Cleaning Up Red Palm Oil Stains

Red palm oil’s deep pigment stains clothing, countertops, and cutting boards readily. For fabric, the most reliable method is applying liquid dish soap directly to each stain, working it in gently with your fingers or a soft brush, and letting it sit for at least a few hours (overnight is better). Then wash normally. The critical rule: do not put the garment in the dryer until the stain is completely gone. Heat from the dryer sets oil stains permanently. Air dry instead, check the fabric once it’s fully dry (stains are invisible on damp fabric), and repeat the treatment if needed.
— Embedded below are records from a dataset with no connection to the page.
-- ==== Sys2Proof/Safety.lean ====
section
/-! DEFINITION. What the statements speak of: safe runs; the call catalogue of 10.5 and R184 as one table; what a port
looks like after an answer (R170, R171); and the invariants of the state. -/
namespace Sys2Proof.Machine

/-- A step is safe when it answers a next state. No rule of the spec stops the part, so every step should be. -/
def State.safe (s : State) : Prop := ∃ t, step s = .next t

/-! ### The call catalogue -/

/-- A command that is a complete frame of a catalogue call: its link, its frame, what the catalogue says of the call,
and whether its operands take the call's length. -/
structure Call where
  link : Link
  frame : Frame
  code : Word
  permitted : Bool
  job : Bool
  locked : Bool
  lengthOk : Bool
  deriving DecidableEq, Repr

/-- A catalogue row; `links` are its permissions on PL, DL, SL. -/
def Call.listed (l : Link) (f : Frame) (code : Word) (links : Bool × Bool × Bool) (job locked lengthOk : Bool) :
    Call :=
  { link := l, frame := f, code := code, job := job, locked := locked, lengthOk := lengthOk
    permitted := match l with
      | .pl => links.1
      | .dl => links.2.1
      | .sl => links.2.2 }

/-- The catalogue (10.5, R184): code, links, job, locked on SL, length. -/
def callOf : Instr → Option Call
  | .powerUp => none
  | .powerLoss => none
  | .startUpScanEnd _ _ _ _ => none
  | .idleGap _ _ => none
  | .operandCountOversize _ _ _ => none
  | .replyClockedOut _ => none
  | .readyFalls _ _ => none
  | .unknownCallFrame _ _ _ => none
  | .terms l f => some (.listed l f 0x0001 (true, true, true) false false (hasLength 2 f.operands))
  | .linkReset l f => some (.listed l f 0x0002 (true, true, true) false false (hasLength 0 f.operands))
  | .senseLink l f => some (.listed l f 0x0003 (true, true, true) false false (hasLength 0 f.operands))
  | .readNotices l f => some (.listed l f 0x0004 (true, true, true) false false (hasLength 0 f.operands))
  | .clearNotices l f => some (.listed l f 0x0005 (true, true, true) false false (hasLength 1 f.operands))
  | .setNoticeMask l f => some (.listed l f 0x0006 (true, true, true) false false (hasLength 1 f.operands))
  | .senseJob l f => some (.listed l f 0x0007 (true, true, true) false false (hasLength 0 f.operands))
  | .abandonJob l f => some (.listed l f 0x0008 (true, true, true) false false (hasLength 0 f.operands))
  | .senseWall l f => some (.listed l f 0x0009 (true, true, true) false false (hasLength 0 f.operands))
  | .fetchDigest l f => some (.listed l f 0x000A (true, false, false) false false (hasLength 4 f.operands))
  | .fetchSpan l f => some (.listed l f 0x000B (true, false, false) false false (hasLength 2 f.operands))
  | .fetchGlobal l f => some (.listed l f 0x000C (true, false, false) false false (hasLength 0 f.operands))
  | .setGlobal l f => some (.listed l f 0x000D (false, true, false) false false (hasLength 11 f.operands))
  | .override l f => some (.listed l f 0x000E (false, true, false) false false (hasLength 4 f.operands))
  | .take l f => some (.listed l f 0x000F (false, true, false) false false (hasLength 1 f.operands))
  | .setFrameEdge l f => some (.listed l f 0x0010 (false, true, false) false false (hasLength 1 f.operands))
  | .revert l f => some (.listed l f 0x0011 (false, true, false) false false (hasLength 1 f.operands))
  | .holdDrift l f => some (.listed l f 0x0012 (false, true, false) false false (hasLength 0 f.operands))
  | .releaseDrift l f => some (.listed l f 0x0013 (false, true, false) false false (hasLength 0 f.operands))
  | .setDriftParameters l f => some (.listed l f 0x0014 (false, true, false) false false (hasLength 8 f.operands))
  | .setCadence l f => some (.listed l f 0x0015 (false, true, false) false false (hasLength 4 f.operands))
  | .cadenceRun l f => some (.listed l f 0x0016 (false, true, false) false false (hasLength 0 f.operands))
  | .cadenceStop l f => some (.listed l f 0x0017 (false, true, false) false false (hasLength 0 f.operands))
  | .cadenceRestart l f => some (.listed l f 0x0018 (false, true, false) false false (hasLength 0 f.operands))
  | .senseCadence l f => some (.listed l f 0x0019 (false, true, false) false false (hasLength 0 f.operands))
  | .showLock l f => some (.listed l f 0x001A (false, true, false) false false (hasLength 0 f.operands))
  | .showUnlock l f => some (.listed l f 0x001B (false, true, false) false false (hasLength 0 f.operands))
  | .wallReset l f => some (.listed l f 0x001C (false, true, false) false false (hasLength 0 f.operands))
  | .selectTile l f => some (.listed l f 0x001D (false, false, true) false false (hasLength 2 f.operands))
  | .readRecord l f => some (.listed l f 0x001E (false, false, true) false false (hasLength 0 f.operands))
  | .listRecords l f => some (.listed l f 0x001F (false, false, true) false false (hasLength 2 f.operands))
  | .setWatermark l f => some (.listed l f 0x0020 (false, false, true) false false (hasLength 1 f.operands))
  | .writeRecord l f => some (.listed l f 0x0021 (false, false, true) true true (writeLengthOk f.operands))
  | .eraseRecord l f => some (.listed l f 0x0022 (false, false, true) true true (hasLength 2 f.operands))
  | .auditPool l f => some (.listed l f 0x0023 (false, false, true) true false (hasLength 0 f.operands))
  | .setBatchDefault l f => some (.listed l f 0x0024 (false, false, true) false true (hasLength 11 f.operands))
  | .setWhitePoint l f => some (.listed l f 0x0025 (false, false, true) false true (hasLength 4 f.operands))
  | .setRoute l f => some (.listed l f 0x0026 (false, false, true) false true (hasLength 9 f.operands))
  | .setGeometry l f => some (.listed l f 0x0027 (false, false, true) false true (hasLength 2 f.operands))
  | .readTileStatus l f => some (.listed l f 0x0028 (false, false, true) false false (hasLength 2 f.operands))
  | .hang l f => some (.listed l f 0x0029 (false, true, true) true true (hasLength 3 f.operands))
  | .saveSettings l f => some (.listed l f 0x002A (false, true, true) true true (hasLength 0 f.operands))
  | .sweepNow l f => some (.listed l f 0x002B (false, true, true) false false (hasLength 1 f.operands))
  | .senseBranches l f => some (.listed l f 0x002C (false, true, true) false false (hasLength 1 f.operands))
  | .clearBranch l f => some (.listed l f 0x002D (false, true, true) false true (hasLength 1 f.operands))
  | .listPending l f => some (.listed l f 0x002E (false, true, true) false false (hasLength 1 f.operands))
  | .nvRequestBegin => none
  | .indexSwapBegin => none
  | .eraseWriteBegin => none
  | .settingsWriteBegin => none
  | .cellWriteComplete _ => none
  | .retiredWriteComplete => none
  | .chainEntryWriteComplete => none
  | .indexSwapComplete => none
  | .eraseWriteComplete => none
  | .auditCheckReadComplete _ => none
  | .auditStatusWriteComplete => none
  | .settingsCellWriteComplete _ => none
  | .transmitterTake => none
  | .owedGatherQueue => none
  | .spaceWaiterQueue => none
  | .echoArrive _ _ => none
  | .wireFault => none
  | .sweepStartPoint => none
  | .doneReport _ _ => none
  | .sweepTimeout _ => none
  | .tileAnswer _ _ => none
  | .endMarker _ => none
  | .answerStreamBreak => none
  | .waitingHangToldIdle _ _ => none
  | .placePost _ => none
  | .cadenceCountPulse => none
  | .cadenceExpiry => none
  | .frameTick _ => none
  | .frameLost => none
  | .filterClockSample _ _ => none
  | .sourcePulse => none

/-! ### Ports after a call -/

/-- The port hears a frame: the part is powered, and the receiver is not discarding (R169). -/
def State.hears (s : State) (l : Link) (f : Frame) : Bool :=
  decide (s.power ≠ .off ∧ (s.port l).receiver ≠ .discarding ∧ f.operands.length ≤ 320)

/-- The port is in an open state and takes a frame with this code whose check, if the terms have one, is right
(R166, R170 step 1). -/
def State.takes (s : State) (l : Link) (f : Frame) (code : Word) : Bool :=
  s.hears l f && decide (((s.port l).state = .idle ∨ (s.port l).state = .replyPending) ∧
    ((s.port l).terms.check = .on → frameCheckOk f code = true))

/-- A port whose old reply, if any, has been discarded, and which is between frames (R171). -/
def Port.heard (p : Port) : Port :=
  { p with
    slot := none, receiver := .betweenFrames, wordBits := []
    discardedMark := p.discardedMark || p.slot.isSome
    counters := { p.counters with
      discarded := if p.slot.isSome then satSucc p.counters.discarded else p.counters.discarded } }

/-- A port with a reply staged in its terms (R171). -/
def Port.replied (p : Port) (st : Status) (ws : List Word) : Port :=
  { p with slot := some { status := st, words := ws, terms := p.terms, clocked := 0 }, ready := true }

/-- The state after an accepted call: its reply staged, calls taken counted, nothing else (R170, R171). -/
def State.answered (s : State) (l : Link) (st : Status) (ws : List Word) : State :=
  let p := ((s.port l).heard).replied st ws
  s.setPort l { p with state := .replyPending, counters := { p.counters with taken := satSucc p.counters.taken } }

/-- The state after a refusal by a call's own checks: its reply staged, no counter (R170). -/
def State.declined (s : State) (l : Link) (st : Status) (ws : List Word) : State :=
  s.setPort l { ((s.port l).heard).replied st ws with state := .replyPending }

/-- The state after a refusal by the link checks in an open state, with the counters `count` counts (R170). -/
def State.rejected (s : State) (l : Link) (st : Status) (count : Counters → Counters) : State :=
  let p := ((s.port l).heard).replied st []
  s.setPort l { p with
    state := .replyPending, counters := { count p.counters with refused := satSucc p.counters.refused } }

/-- The state after a frame answered in STARTING or DOWN: the reply staged, the port's state kept (R167, R171). -/
def State.turnedAway (s : State) (l : Link) (st : Status) : State :=
  s.setPort l (((s.port l).heard).replied st [])

/-- A notice flag is set on a port (R175). -/
def Port.hasFlag (p : Port) (n : Notice) : Bool := p.flags.getLsbD n.bit

/-- An optional operand of two words: its value when the presence word is 1 (R183). -/
def given (presence value : Word) : Option Word := if presence = 1 then some value else none

/-- A presence word that is none (R183). -/
abbrev noPresence (presence : Word) : Prop := 1 < presence.toNat

/-- The entry is a PLACE. -/
def Change.isPlace : Change → Bool
  | .place _ _ _ _ => true
  | .global _ _ => false
  | .take _ => false
  | .revert _ => false
  | .override _ _ _ => false

/-- The values that the live plane serves or moves toward, position by position (R129). -/
def State.plane (s : State) : List (Correction × Correction × Nat) :=
  s.positions.map (fun p => (p.target, p.applied, p.remaining))

/-! ### What a command leaves alone -/

/-- `p` with the job and the flags of `q`: a port over which a chain order, a hang's next step or a raised notice may
have passed. -/
def Port.marked (p q : Port) : Port := { p with job := q.job, flags := q.flags }

/-- `p` with the job, the record and the flags of `q`: a port whose job may also have ended. -/
def Port.ended (p q : Port) : Port := { p with job := q.job, record := q.record, flags := q.flags }

/-- `s` with the chain of `t`, and with what a hang that goes on may touch: its job, its claims and requests, its PLACE
entry. All else is as in `s`. -/
def State.chainFrom (s t : State) : State :=
  { s with
    pl := s.pl.marked t.pl, dl := s.dl.marked t.dl, sl := s.sl.marked t.sl
    pool := { s.pool with free := t.pool.free, low := t.pool.low }
    nvPort := { s.nvPort with waiting := t.nvPort.waiting }
    branches := t.branches, wire := t.wire, orders := t.orders, owed := t.owed, spaceWaiters := t.spaceWaiters
    idleWaits := t.idleWaits, awaiting := t.awaiting, changes := t.changes, postWaiters := t.postWaiters }

/-- `s` with what the end of one job may touch in `t`: claims released, requests and orders withdrawn. -/
def State.withdrawnFrom (s t : State) : State :=
  { s with
    pl := t.pl, dl := t.dl, sl := t.sl
    pool := { s.pool with free := t.pool.free, chain := t.pool.chain, image := t.pool.image, low := t.pool.low }
    nvPort := t.nvPort, wire := t.wire, orders := t.orders, owed := t.owed, spaceWaiters := t.spaceWaiters
    idleWaits := t.idleWaits, postWaiters := t.postWaiters }

/-! ### What the rules say of one part, in their own terms -/

/-- `cells` are the cells a walk of R19 visits from `head`: in range, not barred, none twice, at most four, each but the
first named by the entry before it; and the walk went on while it could. -/
structure Walked (chain : List (Nat × ChainEntry)) (barred : Nat → Prop) (head : Nat) (cells : List Nat) : Prop where
  start : cells.head? = some head ∨ (cells = [] ∧ (1536 ≤ head ∨ barred head))
  allowed : ∀ c ∈ cells, c < 1536 ∧ ¬barred c
  once : cells.Nodup
  most : cells.length ≤ 4
  linked : ∀ k c d : Nat, cells[k]? = some c → cells[k + 1]? = some d → chainOf chain c = .next d
  stopped : ∀ c d : Nat, cells.getLast? = some c → chainOf chain c = .next d →
    cells.length = 4 ∨ 1536 ≤ d ∨ barred d ∨ d ∈ cells

/-- The record of a walk is sound (R19): it stopped at a LAST entry, every cell checks correctly (`read` gives what it
holds), the first is the HEAD of the tag, and the kinds of the others are the present groups in chain order. -/
def SoundRecord (chain : List (Nat × ChainEntry)) (read : Nat → Option Group) (tag : Nat) (cells : List Nat) : Prop :=
  cells.getLast?.map (chainOf chain) = some .last ∧
    match cells.map read with
    | some (.head named _ _ p) :: rest => named = tag ∧
        rest.map (Option.map Group.kind) =
          ((if p.survey then [CellKind.survey] else []) ++ (if p.drift then [CellKind.drift] else []) ++
            (if p.trim then [CellKind.trim] else [])).map some
    | _ => False

/-- The Cell Pool after a claim is released (R2, R3, R11, R16): the cells are free and their entries read FREE. -/
structure State.ClaimReleased (s t : State) (claim : List Nat) : Prop where
  free : ∀ c, c ∈ t.pool.free ↔ c ∈ s.pool.free ∨ c ∈ claim
  chain : ∀ c, chainOf t.pool.chain c = if c ∈ claim then .free else chainOf s.pool.chain c
  image : ∀ c, mapGet c t.pool.image = if c ∈ claim then none else mapGet c s.pool.image
  low : claim ≠ [] → t.pool.low = decide (t.pool.free.length < s.settings.watermark)
  kept : t.pool.retired = s.pool.retired ∧ t.pool.index = s.pool.index ∧ t.pool.counter = s.pool.counter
Oxygen-based stain removers like OxiClean also work well, especially when you soak the garment in hot water overnight before washing. For countertops and hard surfaces, dish soap or an all-purpose degreasing spray handles the oil component, while the orange pigment may need a paste of baking soda to lift from porous surfaces like wood or unsealed stone.

Choosing Sustainable Palm Oil

Palm oil production is linked to deforestation in Southeast Asia, particularly in Indonesia and Malaysia. If sourcing matters to you, look for the RSPO (Roundtable on Sustainable Palm Oil) certification label on products. This label indicates the palm oil was produced under standards designed to limit habitat destruction. That said, consumer awareness of the RSPO label remains low, and it can be hard to spot on packaging. Check the product’s back label or the manufacturer’s website for RSPO certification if the front label doesn’t show it. Some brands also carry “Identity Preserved” or “Segregated” designations, which indicate a higher level of traceability than the more common “Mass Balance” certification.